* _Exercise details_:
Look below for the line containing "exact (h.congr (t"; from there, print each line exactly up to and including the line containing "false) : s.decodeReset.Inv", and stop.

■ ■ ■ ■

-- ==== Sys2Proof/Laws/Bus.lean ====
section
/-! SUPPORT. The line set: what each line action does, and the one relation `Bus.Later` that every operation of the engine
obeys (time goes on, moves of the environment are used up in order, the wire's record only grows, ATN, SRQ and RESET stay
released). -/
namespace Sys2Proof.Machine
open Sys2Proof

/-! ### Lines -/

@[simp] theorem Lines.get_set_same (ls : Lines) (l : Line) (v : LineState) : (ls.set l v).get l = v := by
  cases l <;> rfl

theorem Lines.get_set_other (ls : Lines) (l m : Line) (v : LineState) (h : m ≠ l) : (ls.set l v).get m = ls.get m := by
  cases l <;> cases m <;> first | rfl | exact absurd rfl h

@[simp] theorem Lines.set_get_self (ls : Lines) (l : Line) : ls.set l (ls.get l) = ls := by
  cases l <;> rfl

/-! ### One action -/

@[simp] theorem Bus.envMove_own (b : Bus) : b.envMove.own = b.own := by
  unfold Bus.envMove; split <;> rfl

@[simp] theorem Bus.envMove_wire (b : Bus) : b.envMove.wire = b.wire := by
  unfold Bus.envMove; split <;> rfl

@[simp] theorem Bus.drive_own (b : Bus) (l : Line) (v : LineState) : (b.drive l v).own = b.own.set l v := by
  unfold Bus.drive
  split
  · rename_i h; rw [← h, Lines.set_get_self]
  · rfl

@[simp] theorem Bus.drive_ext (b : Bus) (l : Line) (v : LineState) : (b.drive l v).ext = b.ext := by
  unfold Bus.drive; split <;> rfl

@[simp] theorem Bus.drive_now (b : Bus) (l : Line) (v : LineState) : (b.drive l v).now = b.now := by
  unfold Bus.drive; split <;> rfl

@[simp] theorem Bus.drive_env (b : Bus) (l : Line) (v : LineState) : (b.drive l v).env = b.env := by
  unfold Bus.drive; split <;> rfl

@[simp] theorem Bus.pull_own (b : Bus) (l : Line) : (b.pull l).own = b.own.set l .pulled := by simp [Bus.pull]
@[simp] theorem Bus.pull_ext (b : Bus) (l : Line) : (b.pull l).ext = b.envMove.ext := by simp [Bus.pull]
@[simp] theorem Bus.pull_now (b : Bus) (l : Line) : (b.pull l).now = b.envMove.now := by simp [Bus.pull]
@[simp] theorem Bus.pull_env (b : Bus) (l : Line) : (b.pull l).env = b.envMove.env := by simp [Bus.pull]

@[simp] theorem Bus.release_own (b : Bus) (l : Line) : (b.release l).own = b.own.set l .released := by simp [Bus.release]
@[simp] theorem Bus.release_ext (b : Bus) (l : Line) : (b.release l).ext = b.envMove.ext := by simp [Bus.release]
@[simp] theorem Bus.release_now (b : Bus) (l : Line) : (b.release l).now = b.envMove.now := by simp [Bus.release]
@[simp] theorem Bus.release_env (b : Bus) (l : Line) : (b.release l).env = b.envMove.env := by simp [Bus.release]

@[simp] theorem Bus.afterRead_own (b : Bus) (l : Line) : (b.afterRead l).own = b.own.set l .released := by simp [Bus.afterRead]
@[simp] theorem Bus.afterRead_ext (b : Bus) (l : Line) : (b.afterRead l).ext = b.envMove.ext := by simp [Bus.afterRead]
@[simp] theorem Bus.afterRead_now (b : Bus) (l : Line) : (b.afterRead l).now = b.envMove.now := by simp [Bus.afterRead]
@[simp] theorem Bus.afterRead_env (b : Bus) (l : Line) : (b.afterRead l).env = b.envMove.env := by simp [Bus.afterRead]

@[simp] theorem Bus.letGoUndriven_own (q : Bool) (b : Bus) : (b.letGoUndriven q).own =
    { b.own with atn := .released, srq := if q then .released else b.own.srq, reset := .released } := by
  cases q <;> simp [Bus.letGoUndriven, Lines.set]

@[simp] theorem Bus.tick_own (b : Bus) : b.tick.own = b.own := by simp [Bus.tick]
@[simp] theorem Bus.delay_own (b : Bus) (d : Nat) : (b.delay d).own = b.own := by simp [Bus.delay]
@[simp] theorem Bus.passTo_own (b : Bus) (t : Nat) : (b.passTo t).own = b.own := rfl

/-- "The result of `read(l)` is always `ext[l]`, never the engine's own drive" (40_line_driver.md R123). -/
@[simp] theorem Bus.sample_eq (b : Bus) (l : Line) : b.sample l = b.envMove.ext.get l := by
  unfold Bus.sample Bus.level
  simp only [Bus.afterRead_own, Lines.get_set_same, Bus.afterRead_ext, reduceCtorEq, false_or]
  split
  · rename_i h; exact h.symm
  · rename_i h; cases hx : b.envMove.ext.get l <;> simp_all

@[simp] theorem Link.sample_eq (k : Link) (l : Line) : k.sample l = k.bus.envMove.ext.get l := by simp [Link.sample]
@[simp] theorem State.sample_eq (s : State) (l : Line) : s.sample l = s.bus.envMove.ext.get l := by simp [State.sample]

/-! ### Later -/

/-- `c` is a bus the engine may reach from `b`: time has not gone back, the environment's moves were used from the front, the
wire's record only grew, with pulls of CLK and DATA alone, and an undriven line that was released still is. -/
structure Bus.Later (b c : Bus) : Prop where
  now_le : b.now ≤ c.now
  env_suffix : c.env <:+ b.env
  wire_grows : ∃ new, c.wire = new ++ b.wire ∧ ∀ e ∈ new, e.state = .pulled → undrivenLine e.line = false
  undriven : ∀ l, undrivenLine l = true → b.own.get l = .released → c.own.get l = .released

theorem Bus.Later.wire_suffix {b c : Bus} (h : b.Later c) : b.wire <:+ c.wire :=
  let ⟨new, e, _⟩ := h.wire_grows
  ⟨new, e.symm⟩

/-- The events of a bus whose record grew by `new`. -/
theorem newEvents_of_grows {b c : Bus} {new : List WireEvent} (h : c.wire = new ++ b.wire) : newEvents b c = new.reverse := by
  simp [newEvents, h]

/-- No undriven line is pulled on the way, not even for a moment. -/
theorem Bus.Later.no_pull {b c : Bus} (h : b.Later c) : ∀ e ∈ newEvents b c, e.state = .pulled → undrivenLine e.line = false := by
  obtain ⟨new, e, hn⟩ := h.wire_grows
  rw [newEvents_of_grows e]
  exact fun e he => hn e (List.mem_reverse.1 he)

/-- An action that leaves the wire's record alone. -/
theorem Bus.grows_refl {b c : Bus} (h : c.wire = b.wire) :
    ∃ new, c.wire = new ++ b.wire ∧ ∀ e ∈ new, e.state = .pulled → undrivenLine e.line = false := ⟨[], h, by simp⟩

theorem Bus.Later.refl (b : Bus) : b.Later b :=
  ⟨Nat.le_refl _, List.suffix_refl _, Bus.grows_refl rfl, fun _ _ h => h⟩

theorem Bus.Later.trans {a b c : Bus} (h : a.Later b) (g : b.Later c) : a.Later c :=
  ⟨Nat.le_trans h.now_le g.now_le, g.env_suffix.trans h.env_suffix,
    by
      obtain ⟨n1, e1, h1⟩ := h.wire_grows
      obtain ⟨n2, e2, h2⟩ := g.wire_grows
      exact ⟨n2 ++ n1, by rw [e2, e1, List.append_assoc], fun e he => (List.mem_append.1 he).elim (h2 e) (h1 e)⟩,
    fun l hl ho => g.undriven l hl (h.undriven l hl ho)⟩

theorem Bus.later_envMove (b : Bus) : b.Later b.envMove := by
  refine ⟨?_, ?_, Bus.grows_refl (by simp), by simp⟩
  · unfold Bus.envMove; split <;> simp
  · unfold Bus.envMove
    split
    · exact List.suffix_refl _
    · rename_i m rest h; rw [h]; exact List.suffix_cons _ _

theorem Bus.later_drive (b : Bus) (l : Line) (v : LineState) (h : v = .released ∨ undrivenLine l = false) :
    b.Later (b.drive l v) := by
  refine ⟨by simp, by simp, ?_, fun m hm ho => ?_⟩
  · unfold Bus.drive
    split
    · exact Bus.grows_refl rfl
    · refine ⟨[⟨b.now, l, v⟩], rfl, fun e he hv => ?_⟩
      obtain rfl := List.mem_singleton.1 he
      exact h.resolve_left fun hr => by simp [hr] at hv
  · by_cases e : m = l
    · subst e
      rcases h with rfl | h
      · simp
      · simp [h] at hm
    · simp [Lines.get_set_other _ _ _ _ e, ho]

theorem Bus.later_pull (b : Bus) (l : Line) (h : undrivenLine l = false) : b.Later (b.pull l) :=
  b.later_envMove.trans (Bus.later_drive _ _ _ (.inr h))

theorem Bus.later_release (b : Bus) (l : Line) : b.Later (b.release l) :=
  b.later_envMove.trans (Bus.later_drive _ _ _ (.inl rfl))

theorem Bus.later_afterRead (b : Bus) (l : Line) : b.Later (b.afterRead l) :=
  b.later_envMove.trans (Bus.later_drive _ _ _ (.inl rfl))

theorem Bus.later_letGoUndriven (q : Bool) (b : Bus) : b.Later (b.letGoUndriven q) := by
  have h := b.later_release .atn
  cases q
  · exact h.trans (Bus.later_release _ _)
  · exact (h.trans (Bus.later_release _ .srq)).trans (Bus.later_release _ _)

theorem Bus.later_tick (b : Bus) : b.Later b.tick := b.later_envMove

theorem Bus.later_delay (b : Bus) (d : Nat) : b.Later (b.delay d) :=
  let h := b.later_envMove
  ⟨Nat.le_trans h.now_le (Nat.le_add_right _ _), h.env_suffix, h.wire_grows, h.undriven⟩

theorem Bus.later_passTo (b : Bus) (t : Nat) : b.Later (b.passTo t) :=
  ⟨Nat.le_max_left _ _, List.suffix_refl _, Bus.grows_refl rfl, fun _ _ h => h⟩

end Sys2Proof.Machine
end

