theorem State.Inv.handshake {s t : State} (h : s.Inv) (g : State.HandshakeSpec s t) : t.Inv := by
  refine (h.base.handshake g).inv (by rw [g.ctl, g.resetLatch]; exact h.latch_clear) ?_
  have hp := h.place_ok
  unfold State.PlaceOk at hp ⊢
  rw [g.ctl, g.record, g.role]
  exact hp

/-! ### Ends of a call -/

theorem State.Base.toIdle {s : State} (h : s.Base) : s.toIdle.Base := by
  refine ⟨h.ids_nodup, h.ids_assignable, h.refs_nodup, h.capacity, by simp, by simp, by simp, by simp, by simp, ?_, ?_⟩
  · simpa using h.id_range
  · simpa [Lines.set] using h.no_srq

/-- `toIdle()` and a return keep the invariant, whatever the mode returned. -/
theorem State.Base.toIdle_return {s : State} (h : s.Base) (m : ATNMode) : (s.toIdle.returnMode m).Inv :=
  (h.toIdle.congr (t := s.toIdle.returnMode m) rfl rfl rfl rfl rfl rfl rfl).inv (by simp) (by simp [State.PlaceOk, modeOf])

/-- The end of a broadcast. -/
theorem State.broadcast_nil (s : State) : s.broadcast [] =
    State.endReset { s.toIdle.letGoUndriven with flags := s.toIdle.flags.clearAfterBroadcast } := rfl

/-- The engine's side of the lines when a broadcast ends: an SRQ line that is not there stays as it was. -/
theorem State.broadcast_nil_own (s : State) : (s.broadcast []).bus.own =
    { Lines.released with srq := if s.cfg.hasSrq then .released else s.bus.own.srq } := by
  simp [State.broadcast_nil, Lines.set, Lines.released]

/-- Every line the engine has is released when a broadcast ends (10_state.md R52, column 3). -/
theorem State.broadcast_nil_released (s : State) (l : Line) (h : s.linePresent l = true) :
    (s.broadcast []).bus.own.get l = .released := by
  rw [State.broadcast_nil_own]
  cases l <;> simp_all [Lines.get, Lines.released, State.linePresent]

/-- The base of the invariant reads SRQ only to say that it is released without `HAS_SRQ`. -/
theorem State.Base.letGo {s t : State} (h : s.Base) (cfg : t.cfg = s.cfg) (record : t.record = s.record)
    (role : t.role = s.role) (active : t.active = s.active) (enabled : t.enabled = s.enabled) (slots : t.slots = s.slots)
    (srq : t.cfg.hasSrq = false → t.bus.own.srq = .released) : t.Base :=
  { h.congr (t := { t with bus := s.bus }) cfg record role active enabled slots rfl with no_srq := srq }

theorem State.Base.broadcast {s : State} (h : s.Base) (hl : s.resetLatch = false) (refs : List DeviceRef) :
    (s.broadcast refs).Inv := by
  cases refs with
  | nil =>
    have srq : s.cfg.hasSrq = false → (s.broadcast []).bus.own.srq = .released := by
      intro q; simpa [State.broadcast, q, Lines.set] using h.no_srq q
    exact (h.toIdle.letGo (t := s.broadcast []) rfl rfl rfl rfl rfl rfl srq).inv
      (by simp [State.broadcast]) (by simp [State.broadcast, State.PlaceOk, modeOf])
  | cons dev rest =>
    exact (h.congr (t := s.broadcast (dev :: rest)) rfl rfl rfl rfl rfl rfl rfl).inv (fun _ => hl)
      (by simp [State.broadcast, State.PlaceOk])

theorem State.Base.serveReset {s : State} (h : s.Base) (hl : s.resetLatch = false) : s.serveReset.Inv := by
  unfold State.serveReset
  rw [if_neg (by simp [hl])]
  exact State.Base.broadcast (h.congr (t := s.raise .reset 0x00#8) rfl rfl rfl rfl rfl rfl rfl) hl _

theorem State.Base.recover {s : State} (h : s.Base) (hl : s.resetLatch = false) : s.recover.Inv := by
  have g : State.HandshakeSpec (s.setMode .error)
      (if (s.setMode .error).turn = .turned then (s.setMode .error).undoTurnAround.2 else s.setMode .error) := by
    split
    · exact State.undoTurnAround_handshake _
    · exact .refl _
  unfold State.recover
  simp only
  generalize (if (s.setMode .error).turn = .turned then (s.setMode .error).undoTurnAround.2 else s.setMode .error) = t at g ⊢
  have ht := (h.setMode .error).handshake g
  split
  · exact ht.serveReset (g.resetLatch.trans hl)
  · exact ht.toIdle_return _

theorem State.Base.decodeError {s : State} (h : s.Base) (hl : s.resetLatch = false) (c : Cause) (i : Byte) :
    (s.decodeError c i).Inv :=
  State.Base.recover ((h.handshake (s.raise_handshake c i)).clearAux .error) hl

theorem State.Base.decodeReset {s : State} (h : s.Base) (hl : s.resetLatch = false) : s.decodeReset.Inv :=
  State.Base.serveReset ((h.handshake (s.raise_handshake .reset 0x00#8)).setMode .reset) hl

theorem State.Base.phaseError {s : State} (h : s.Base) (hl : s.resetLatch = false) (c : Cause) (i : Byte) :
    (s.phaseError c i).Inv :=
  State.Base.recover (h.handshake (s.raise_handshake c i)) hl

theorem State.Base.notAddressed {s : State} (h : s.Base) : s.notAddressed.Inv :=
  State.Base.toIdle_return (State.Base.setMode (h.handshake
    ((s.release_handshake .data rfl).trans (State.release_handshake _ .clk rfl))) .idle) .idle

/-! ### Phases -/

/-- A return from a call whose device stays selected. -/
theorem State.Base.returnSelected {s : State} (h : s.Base) (m : ATNMode) (hm : s.record.mode = modeOf s.role) :
    (s.returnMode m).Inv :=
  (h.congr (t := s.returnMode m) rfl rfl rfl rfl rfl rfl rfl).inv (by simp) (by simpa [State.PlaceOk] using hm)

theorem State.Base.processCommand {s : State} (h : s.Base) (hl : s.resetLatch = false) (ended : Bool)
    (hm : s.record.mode = modeOf s.role) (hr : s.role ≠ .none) (hk : s.record.kind.isSecondary) :
    (s.callHook (.processCommand s.record ended)).Inv :=
  (h.congr (t := s.callHook (.processCommand s.record ended)) rfl rfl rfl rfl rfl rfl rfl).inv (fun _ => hl)
    ⟨rfl, hm, hr, hk⟩

theorem State.Base.talkPhase {s : State} (h : s.Base) (hl : s.resetLatch = false)
    (hm : s.record.mode = modeOf s.role) (hr : s.role ≠ .none) (hk : s.record.kind.isSecondary) : s.talkPhase.Inv := by
  have g1 := s.timeoutWait_handshake .atn .released (by simp)
  unfold State.talkPhase
  simp only
  generalize s.timeoutWait .atn .released = w at g1 ⊢
  have b1 := h.handshake g1
  have l1 := g1.resetLatch.trans hl
  split
  · split
    · exact b1.serveReset l1
    · exact b1.phaseError l1 _ _
  · have g2 := g1.trans w.2.turnAround_handshake
    generalize w.2.turnAround = t at g2 ⊢
    have b2 := h.handshake g2
    have l2 := g2.resetLatch.trans hl
    split
    · split
      · exact b2.serveReset l2
      · split
        · exact b2.phaseError l2 _ _
        · exact b2.recover l2
    · exact b2.processCommand l2 _ (by rw [g2.record, g2.role]; exact hm) (by rw [g2.role]; exact hr)
        (by rw [g2.record]; exact hk)

theorem State.Base.afterHook {s : State} (h : s.Base) (hl : s.resetLatch = false) (f : State → State) (hf : (f s).Inv) :
    (s.afterHook f).Inv := by
  unfold State.afterHook
  split
  · exact h.serveReset hl
  · split
    · exact h.recover hl
    · exact hf

theorem State.Base.talkTop {s : State} (h : s.Base) (hl : s.resetLatch = false)
    (hm : s.record.mode = .talk) (hr : s.role = .talker) : s.talkTop.Inv := by
  have g1 := s.afterRead_handshake .reset (by simp)
  have g2 := g1.trans (State.afterRead_handshake _ .atn (by simp))
  unfold State.talkTop
  simp only
  split
  · exact State.Base.serveReset (h.handshake (g1.trans (State.setRst_handshake _))) hl
  · split
    · exact State.Base.returnSelected (h.handshake g2) _ (by simp [hm, hr, modeOf])
    · exact ((h.handshake g2).congr (t := ((s.afterRead .reset).afterRead .atn).callHook .talkData)
        rfl rfl rfl rfl rfl rfl rfl).inv (fun _ => hl)
        (by simp [State.PlaceOk, hm, hr])

theorem State.Base.talkAnswer {s : State} (h : s.Base) (hl : s.resetLatch = false)
    (hm : s.record.mode = .talk) (hr : s.role = .talker) (a : Option (Byte × Bool)) : (s.talkAnswer a).Inv := by
  cases a with
  | none =>
    exact State.Base.returnSelected (h.handshake (s.release_handshake .clk rfl)) _ (by simp [hm, hr, modeOf])
  | some bl =>
    obtain ⟨b, last⟩ := bl
    have g := s.sendByte_handshake b last
    simp only [State.talkAnswer]
    generalize s.sendByte b last = w at g ⊢
    have b1 := h.handshake g
    have l1 := g.resetLatch.trans hl
    have hm1 : w.2.record.mode = .talk := by rw [g.record, hm]
    have hr1 : w.2.role = .talker := by rw [g.role, hr]
    split
    · exact b1.serveReset l1
    · split
      · exact b1.phaseError l1 _ _
      · split
        · exact State.Base.returnSelected (b1.handshake (State.release_handshake _ .clk rfl)) _ (by simp [hm1, hr1, modeOf])
        · exact b1.talkTop l1 hm1 hr1

/-! ### When a data primitive is accepted -/

/-- Where 45_device_contract.md R300 accepts a send primitive, the model does. -/
theorem State.InTalkerHook.accepts {s : State} {h : Hook} {pd : Bool} (a : s.InTalkerHook h pd) : s.acceptsSend = true := by
  obtain ⟨hc, hn, hr, ht⟩ := a
  cases h with
  | reset dev rest => exact absurd rfl (hn dev rest)
  | processCommand r e => simp [State.acceptsSend, State.inDeviceHook, hc, hr, ht]
  | listenData b e => simp [State.acceptsSend, State.inDeviceHook, hc, hr, ht]
  | talkData => simp [State.acceptsSend, State.inDeviceHook, hc, hr, ht]

/-- Where 45_device_contract.md R300 accepts a receive primitive, the model does. -/
theorem State.InListenerHook.accepts {s : State} {h : Hook} {pd : Bool} (a : s.InListenerHook h pd) :
    s.acceptsReceive = true := by
  obtain ⟨hc, hn, hr⟩ := a
  cases h with
  | reset dev rest => exact absurd rfl (hn dev rest)
  | processCommand r e => simp [State.acceptsReceive, State.inDeviceHook, hc, hr]
  | listenData b e => simp [State.acceptsReceive, State.inDeviceHook, hc, hr]
  | talkData => simp [State.acceptsReceive, State.inDeviceHook, hc, hr]

end Sys2Proof.Machine
end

■ ■ ■ ■

* _Response to this exercise_:
    exact (h.congr (t := s.broadcast (dev :: rest)) rfl rfl rfl rfl rfl rfl rfl).inv (fun _ => hl)
      (by simp [State.broadcast, State.PlaceOk])

theorem State.Base.serveReset {s : State} (h : s.Base) (hl : s.resetLatch = false) : s.serveReset.Inv := by
  unfold State.serveReset
  rw [if_neg (by simp [hl])]
  exact State.Base.broadcast (h.congr (t := s.raise .reset 0x00#8) rfl rfl rfl rfl rfl rfl rfl) hl _

theorem State.Base.recover {s : State} (h : s.Base) (hl : s.resetLatch = false) : s.recover.Inv := by
  have g : State.HandshakeSpec (s.setMode .error)
      (if (s.setMode .error).turn = .turned then (s.setMode .error).undoTurnAround.2 else s.setMode .error) := by
    split
    · exact State.undoTurnAround_handshake _
    · exact .refl _
  unfold State.recover
  simp only
  generalize (if (s.setMode .error).turn = .turned then (s.setMode .error).undoTurnAround.2 else s.setMode .error) = t at g ⊢
  have ht := (h.setMode .error).handshake g
  split
  · exact ht.serveReset (g.resetLatch.trans hl)
  · exact ht.toIdle_return _

theorem State.Base.decodeError {s : State} (h : s.Base) (hl : s.resetLatch = false) (c : Cause) (i : Byte) :
    (s.decodeError c i).Inv :=
  State.Base.recover ((h.handshake (s.raise_handshake c i)).clearAux .error) hl

theorem State.Base.decodeReset {s : State} (h : s.Base) (hl : s.resetLatch = false) : s.decodeReset.Inv :=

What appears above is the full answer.